ASSIGNMENT | In the listing below, locate the line containing "s.playback := rfl" and the line containing "s.timeouts := rfl". Output both of them and every line between, exactly as written, and nothing more.

= = = = =

@[simp] theorem State.updPool_pending (p : PoolId) (f : List Nat → List Nat) : (s.updPool p f).pending = s.pending := rfl
@[simp] theorem State.updPool_power (p : PoolId) (f : List Nat → List Nat) : (s.updPool p f).power = s.power := rfl
@[simp] theorem State.updPool_clock (p : PoolId) (f : List Nat → List Nat) : (s.updPool p f).clock = s.clock := rfl
@[simp] theorem State.updPool_schedule (p : PoolId) (f : List Nat → List Nat) : (s.updPool p f).schedule = s.schedule := rfl
@[simp] theorem State.updPool_clockCounters (p : PoolId) (f : List Nat → List Nat) : (s.updPool p f).clockCounters = s.clockCounters := rfl
@[simp] theorem State.updPool_ingestMap (p : PoolId) (f : List Nat → List Nat) : (s.updPool p f).ingestMap = s.ingestMap := rfl
@[simp] theorem State.updPool_ingestCounters (p : PoolId) (f : List Nat → List Nat) : (s.updPool p f).ingestCounters = s.ingestCounters := rfl
@[simp] theorem State.updPool_rooms (p : PoolId) (f : List Nat → List Nat) : (s.updPool p f).rooms = s.rooms := rfl
@[simp] theorem State.updPool_currentCycle (p : PoolId) (f : List Nat → List Nat) : (s.updPool p f).currentCycle = s.currentCycle := rfl
@[simp] theorem State.updPool_notConsole (p : PoolId) (f : List Nat → List Nat) : (s.updPool p f).notConsole = s.notConsole := rfl
@[simp] theorem State.updPool_store (p : PoolId) (f : List Nat → List Nat) : (s.updPool p f).store = s.store := rfl
@[simp] theorem State.updPool_takeTable (p : PoolId) (f : List Nat → List Nat) : (s.updPool p f).takeTable = s.takeTable := rfl
@[simp] theorem State.updPool_markerPool (p : PoolId) (f : List Nat → List Nat) : (s.updPool p f).markerPool = s.markerPool := rfl
@[simp] theorem State.updPool_playback (p : PoolId) (f : List Nat → List Nat) : (s.updPool p f).playback = s.playback := rfl
@[simp] theorem State.updPool_link (p : PoolId) (f : List Nat → List Nat) : (s.updPool p f).link = s.link := rfl
@[simp] theorem State.updPool_timeouts (p : PoolId) (f : List Nat → List Nat) : (s.updPool p f).timeouts = s.timeouts := rfl
@[simp] theorem State.updPool_mgmt (p : PoolId) (f : List Nat → List Nat) : (s.updPool p f).mgmt = s.mgmt := rfl
@[simp] theorem State.updPool_handOff_stations (p : PoolId) (f : List Nat → List Nat) : (s.updPool p f).handOff.stations = s.handOff.stations := rfl
@[simp] theorem State.updPool_handOff_archive (p : PoolId) (f : List Nat → List Nat) : (s.updPool p f).handOff.archive = s.handOff.archive := rfl
@[simp] theorem State.updPool_handOff_wait (p : PoolId) (f : List Nat → List Nat) : (s.updPool p f).handOff.wait = s.handOff.wait := rfl
@[simp] theorem State.updPool_handOff_counters (p : PoolId) (f : List Nat → List Nat) : (s.updPool p f).handOff.counters = s.handOff.counters := rfl
@[simp] theorem State.updPool_room (p : PoolId) (f : List Nat → List Nat) (q : RoomId) : (s.updPool p f).room q = s.room q := rfl
@[simp] theorem State.updPool_station (p : PoolId) (f : List Nat → List Nat) (q : StationId) : (s.updPool p f).station q = s.station q := rfl
@[simp] theorem State.updPool_context (p : PoolId) (f : List Nat → List Nat) (q : StationId) : (s.updPool p f).context q = s.context q := rfl
@[simp] theorem State.updPool_take (p : PoolId) (f : List Nat → List Nat) (q : Nat) : (s.updPool p f).take? q = s.take? q := rfl
@[simp] theorem State.updPool_page (p : PoolId) (f : List Nat → List Nat) (q : Nat) : (s.updPool p f).page? q = s.page? q := rfl
@[simp] theorem State.updPool_port (p : PoolId) (f : List Nat → List Nat) (q : Port) : (s.updPool p f).port q = s.port q := by cases q <;> rfl
@[simp] theorem State.updPool_now (p : PoolId) (f : List Nat → List Nat) : (s.updPool p f).now = s.now := rfl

= = = = =

OUTPUT |
@[simp] theorem State.updPool_playback (p : PoolId) (f : List Nat → List Nat) : (s.updPool p f).playback = s.playback := rfl
@[simp] theorem State.updPool_link (p : PoolId) (f : List Nat → List Nat) : (s.updPool p f).link = s.link := rfl
@[simp] theorem State.updPool_timeouts (p : PoolId) (f : List Nat → List Nat) : (s.updPool p f).timeouts = s.timeouts := rfl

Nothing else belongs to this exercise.